It might come across as a rather bold claim given the calibre of the opposition at this year’s World Championships, not to mention the balanced course that favours a number of riding styles – but there’s no doubt that Michael Matthews is among the main contenders for the rainbow jersey.
The 24-year-old, who was recently a winner of a stage in the Tour of Alberta, and claimed second in the Grand Prix Cycliste de Québec, has an entire Australian team dedicated to his cause for Sunday’s men’s race.
“The form is really good and I came up really well after Alberta and I had really good form in Quebec and Montreal. I’ve been here ever since training.
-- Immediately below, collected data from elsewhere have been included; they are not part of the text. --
-- ==== Sys2Proof/Machine/Remote.lean ====
section
/-!
DEFINITION. Remote memory operations (R424 to R428): what a request of another part does here, landing ranges included; and
joining a domain (R412).
-/
namespace Sys2Proof.Machine

/-! ## Landing ranges (R427, R428) -/

/-- A landing range of the control block. -/
structure LandRange where
  olo : Nat
  len : Nat
  phc : Bool
  hnd : Bool
  handle : Nat
  dsto : Nat
  ptag : Word
  haddr : DWord
  deriving DecidableEq, Repr

def landRange (b : List Byte) (i : Nat) : LandRange :=
  let o := 32 * i
  let w := field b o 8
  { olo := w / 65536 * 65536, len := field b (o + 8) 4, phc := w % 2 == 1, hnd := w / 2 % 2 == 1, handle := field b (o + 12) 4
    dsto := field b (o + 16) 4, ptag := BitVec.ofNat 32 (field b (o + 20) 4), haddr := BitVec.ofNat 64 (field b (o + 24) 8) }

def LandRange.holds (r : LandRange) (ofs : Nat) : Bool := decide (r.olo ≤ ofs) && decide (ofs < r.olo + r.len)

/-- The range that governs a packet: the lowest that holds one of its lanes. -/
def governing (s : State) (q : RemoteReq) : Option LandRange :=
  ((List.range 16).map (landRange s.hd.control.land)).find? (fun r => q.lanes.any (fun x => r.holds x.ofs))

/-- The bytes of a remote store that may land: an ST.REL is none of ST.b32, ST.n16 and ST.n8 (R428). -/
def storeBytes : RemoteOp → Option Nat
  | .store t false => some t.bytes
  | _ => none

/-- The group of a range, when a packet of `n`-byte stores can land in it. -/
def landTarget (s : State) (q : RemoteReq) (r : LandRange) (n : Nat) : Option Group :=
  let g := s.group r.handle
  if (g.status == .resident || g.status == .leaving) && (quadState s (quadOf g.core)).st == 0 &&
      q.lanes.all (fun x => decide (r.olo ≤ x.ofs) && decide (x.ofs + n ≤ r.olo + r.len) && decide (x.ofs < s.hd.control.exlen.toNat) &&
        decide (r.dsto + (x.ofs - r.olo) + n ≤ g.allot)) then some g
  else none

/-- A packet lands: its stores, then the arrival and the start in the same cycle. The tag words of a start by a remote
write are free. -/
def land (s : State) (q : RemoteReq) (r : LandRange) (g : Group) (n : Nat) : State :=
  let off (x : RemoteLane) : Nat := r.dsto + (x.ofs - r.olo)
  let s := q.lanes.foldl (fun s x => s.updCore g.core (fun k => spadWrite k (g.region + off x) (bytesOf n x.x.toNat) false)) s
  let s := if r.phc then phaseArrival s g.core r.ptag 5 else s
  if r.hnd then
    let (a, s) := s.draw
    let (b, s) := s.draw
    queueHandler s g.core r.handle r.haddr 2 0xFF q.src (off ((q.lanes.head?).getD ⟨0, 0, 0, 0⟩)) (n * q.lanes.length)
      (Config.freeWord a) (Config.freeWord b) s.gcc
  else s

/-! ## Memory (R424) -/

/-- What one lane does, and answers: its value, whether it is poisoned, and whether it faulted. -/
structure LaneDone where
  val : DWord
  poison : Bool
  fault : Bool
  deriving DecidableEq, Repr

def LaneDone.bad : LaneDone := ⟨0, false, true⟩

/-- An atomic or a reduction element that finds its line poisoned is skipped (R162). -/
def skipped (s : State) (x : RemoteLane) : State × LaneDone :=
  (postPlain s { plainRecord s .poisonedData 0 5 2 0xFFFFFFFF (s.hd.control.exbase + BitVec.ofNat 64 x.ofs) with core := 128 }, ⟨0, true, false⟩)

/-- One lane at its home. -/
def remoteLane (op : RemoteOp) (s : State) (x : RemoteLane) : State × LaneDone :=
  match windowPa s (match op with | .load _ => .read | _ => .write) x.ofs with
  | .error _ => (s, .bad)
  | .ok pa =>
    let poisoned := s.ms.poisoned.contains (lineOf pa)
    match op with
    | .load t =>
      if poisoned then (s, .bad) else (s, ⟨(t.extend (memRead s.ms.mem pa t.bytes)).setWidth 64, false, false⟩)
    | .store t _ => (homeWrite s pa (bytesOf t.bytes x.x.toNat), ⟨0, false, false⟩)
    | .atom a =>
      if poisoned then skipped s x
      else
        let m : DWord := BitVec.ofNat 64 (memRead s.ms.mem pa a.bytes)
        (homeWrite s pa (bytesOf a.bytes (a.apply m x.x x.y).toNat), ⟨m, false, false⟩)
    | .red a =>
      if poisoned then skipped s x
      else
        let m : Word := BitVec.ofNat 32 (memRead s.ms.mem pa 4)
        (homeWrite s pa (bytesOf 4 (a.apply m (x.x.setWidth 32)).toNat), ⟨0, false, false⟩)

/-- The lanes of a packet in order, with their answers. -/
def remoteLanesDo (op : RemoteOp) : List RemoteLane → State → State × List (RemoteLane × LaneDone)
  | [], s => (s, [])
  | x :: r, s =>
    let (s, d) := remoteLane op s x
    let (s, l) := remoteLanesDo op r s
    (s, (x, d) :: l)

/-- The lanes of a store, line by line: a line that they cover loses its poison (R443). A lane that does not translate faults. -/
def remoteStores (t : StTy) (l : List RemoteLane) (s : State) : State × List (RemoteLane × LaneDone) :=
  let at_ (x : RemoteLane) : Except Nat Nat := windowPa s .write x.ofs
  let good := l.filterMap (fun x => match at_ x with | .ok pa => some { laneReq x.lane 0 pa with x := x.x } | .error _ => none)
  let put (s : State) (g : Nat × List LaneReq) : State :=
    let (bs, m) := storeLanes t g.2 ((homeLine s g.1).bytes, 0)
    homeMerge s g.1 bs m (m == BitVec.allOnes 128)
  ((splitLines 0 good).foldl put s, l.map (fun x => (x, match at_ x with | .ok _ => ⟨0, false, false⟩ | .error _ => .bad)))

/-- What the lanes of a packet do, with their answers. -/
def remoteAll (op : RemoteOp) (l : List RemoteLane) (s : State) : State × List (RemoteLane × LaneDone) :=
  match op with
  | .store t _ => remoteStores t l s
  | _ => remoteLanesDo op l s

/-- The lines that a packet asks for, each counted once at its home (R438). -/
def countLines (s : State) (q : RemoteReq) : State :=
  let lines := (q.lanes.filterMap (fun x => match windowPa s .read x.ofs with | .ok pa => some (lineOf pa) | .error _ => none)).eraseDups
  netAll s lines

/-- The answer of a packet's lanes. -/
def answerOf (l : List (RemoteLane × LaneDone)) : RemoteAns :=
  let mask (f : LaneDone → Bool) : Mask := l.foldl (fun m x => if f x.2 then m ||| (1#128 <<< x.1.lane) else m) 0
  ⟨l.map (fun x => x.2.val), mask (fun d => d.poison), mask (fun d => d.fault)⟩

/-- Every lane of a packet is a remote fault. -/
def allFault (q : RemoteReq) : RemoteAns := answerOf (q.lanes.map (fun x => (x, LaneDone.bad)))

/-- The answer travels back over the port on which the request came. -/
def answerRemote (s : State) (q : RemoteReq) (a : RemoteAns) : State :=
  { s with hd := { s.hd with outbox := s.hd.outbox ++ [(q.port, .answer q.src q.id a)] } }

/-- What a packet does, with its answer: a landing range takes stores and faults atomics and reductions; a load reads memory
(R427, R428). -/
def remoteDo (s : State) (q : RemoteReq) : State × RemoteAns :=
  let plain : State × RemoteAns :=
    let (s, l) := remoteAll q.op q.lanes (countLines s q)
    (s, answerOf l)
  match governing s q, q.op with
  | none, _ | _, .load _ => plain
  | some r, op =>
    match storeBytes op with
    | none => (s, allFault q)
    | some n =>
      match landTarget s q r n with
      | none => (s, allFault q)
      | some g => (land s q r g n, answerOf (q.lanes.map (fun x => (x, ⟨0, false, false⟩))))

/-- Whether a packet that brings a start finds the handler queue full (R281). -/
def startHeld (s : State) (q : RemoteReq) : Bool :=
  match governing s q with
  | some r =>
    match storeBytes q.op with
    | some n =>
      match landTarget s q r n with
      | some g => r.hnd && !queueRoom s g.core 1
      | none => false
    | none => false
  | none => false

/-- REMOTE_ACCESS: packet `ev.req` of another part; a checkpoint holds it at the port (R446). -/
def execRemoteAccess (s : State) : Host.Outcome State Fault Refusal :=
  match s.ev.req with
  | none => .refused .notEnabled
  | some q =>
    if inCheckpoint s || startHeld s q || decide (12 ≤ q.port) || !(tget Port.reset s.hd.ports q.port).up then .refused .notEnabled
    else
      let (s, a) := remoteDo s q
      .next (answerRemote s q a)

/-! ## Joining a domain (R412) -/

/-- The cycles named in a warp, moved. -/
def Warp.mapTime (f : Nat → Nat) (w : Warp) : Warp :=
  let susp (x : Susp) : Susp := match x with
    | .twait d m wa p n c => .twait (f d) m wa p n c
    | .wfw d m r => .wfw (d.map f) m r
    | x => x
  { w with ready := w.ready.map f, susp := susp w.susp, also := w.also.map susp, region := w.region.map (fun r => { r with s := f r.s }) }

/-- The cycles named in a core. -/
def Core.mapTime (f : Nat → Nat) (k : Core) : Core :=
  { k with
    warps := k.warps.map (fun (x : Nat × Warp) => (x.1, x.2.mapTime f))
    free := f k.free, wake := f k.wake, winFree := f k.winFree, halt := k.halt.map f
    accs := k.accs.map (fun a => { a with bun := f a.bun })
    winq := k.winq.map (fun q => { q with bun := f q.bun, arrive := f q.arrive, due := f q.due })
    packets := k.packets.map (fun p => { p with due := f p.due })
    copyq := k.copyq.map (fun (x : Nat × List CopyRec) => (x.1, x.2.map (fun r => { r with due := f r.due })))
    ecmds := k.ecmds.map (fun x => { x with due := f x.due }), eng := k.eng.mapTime f }

/-- The cycles named in the memory system. -/
def MemSys.mapTime (f : Nat → Nat) (m : MemSys) : MemSys :=
  { m with
    reqs := m.reqs.map (fun r => { r with
      due := f r.due, scKey := r.scKey.map f, behind := r.behind.map (fun x => (f x.1, x.2)) })
    misses := m.misses.map (fun x => { x with due := f x.due })
    walks := m.walks.map (fun x => { x with due := f x.due })
    wheel := m.wheel.map (fun (x : Nat × Nat) => (x.1, f x.2))
    ports := m.ports.map (fun (x : Nat × Nat) => (x.1, f x.2)) }

/-- The cycles named by the scheduler. -/
def Sched.mapTime (f : Nat → Nat) (d : Sched) : Sched :=
  { d with
    groups := d.groups.map (fun (x : Nat × Group) =>
      (x.1, { x.2 with due := f x.2.due, kept := { x.2.kept with at_ := f x.2.kept.at_, eng := x.2.kept.eng.map (Engine.mapTime f) } }))
    streams := d.streams.map (fun (x : Nat × Stream) => (x.1, { x.2 with nextPoll := f x.2.nextPoll }))
    incrs := d.incrs.map (fun x => { x with due := f x.due }), builds := d.builds.map (fun x => { x with due := f x.due }) }

/-- Every cycle that the state names, moved with the counter. -/
def shiftTimes (f : Nat → Nat) (s : State) : State :=
  { s with
    cores := s.cores.map (fun (x : Nat × Core) => (x.1, x.2.mapTime f)), ms := s.ms.mapTime f, sched := s.sched.mapTime f
    fr := { s.fr with
      govWrites := s.fr.govWrites.map (fun x => (f x.1, x.2))
      frame := s.fr.frame.map (fun x => { x with t0 := f x.t0 })
      tails := s.fr.tails.map (fun x => { x with due := f x.due }) }
    pt := { s.pt with
      quads := s.pt.quads.map (fun (x : Nat × Quad) => (x.1, { x.2 with railDue := x.2.railDue.map f }))
      channels := s.pt.channels.map (fun (x : Nat × Channel) => (x.1, { x.2 with
        window := f x.2.window, replays := x.2.replays.map (fun y => { y with due := f y.due }), errs := x.2.errs.map (fun (y : Nat × List Nat) => (y.1, y.2.map f)) })) } }

/-- DOMAIN_JOIN: GCC is set once from the reference part's, `ev.val`, to within 4 cycles. -/
def execDomainJoin (s : State) : Host.Outcome State Fault Refusal :=
  if s.hd.joined then .refused .notEnabled
  else
    let (n, s) := s.draw
    let g := s.ev.val.toNat + Config.freeNat n % 9 - 4
    let f (t : Nat) : Nat := t + g - s.gcc
    .next { shiftTimes f s with gcc := g, hd := { s.hd with joined := true } }

end Sys2Proof.Machine
end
I’ve a few little bits of preparation to do before the road race next Sunday,” he told Cyclingnews.
“’[Winning] it’s definitely possible. I have the form to do it and I have the team to support me. I have to have a bit of luck on my side but hopefully the preparation and the dream comes together.”
Matthews’ strengths lie in the fact that he can sprint, he’s a moderate climber on the shorter rises and even after 250 kilometres of racing he can still be competitive. He’s also Australia’s best hope for a medal in the elite men’s race, as Simon Gerrans is still struggling to show the form that netted him a medal last year. The problem for Matthews might just be that there are a number of riders in the race who also fit his mould, with Peter Sagan, Tom Boonen and John Degenkolb, to name but a few.
On Sunday Matthews was part of the Orica GreenEdge team that finished fourth in the team time trial and he acknowledged that his mental preparation for Sunday began as soon as the TTT ended. After all, Sunday’s elite men’s race has been the main focal point of his entire season.
“It’s a totally different headspace. The TTT was all about power the whole time and the road race is more about conserving energy as much as possible and then giving it all in the last few laps. I have the form to do that and I’ll take that confidence with me into Sunday.”
Australia’s racing nous will be crucial on Sunday. The course is measured, balanced and it could end in a bunch gallop of 40 or a late solo attack, such is the nature of the parcours. A host of teams will be trying to make the race as aggressive as possible, especially if they don’t have a sprinter, so Australia’s tactic could well be dictated by a certain degree of containment. As ever, numbers in the finale will be all-important.
“We have maybe four guys who could be there for me in the final. It’s a really demanding course and it can depend on who works where in terms of trying to keep the race together as much as possible.”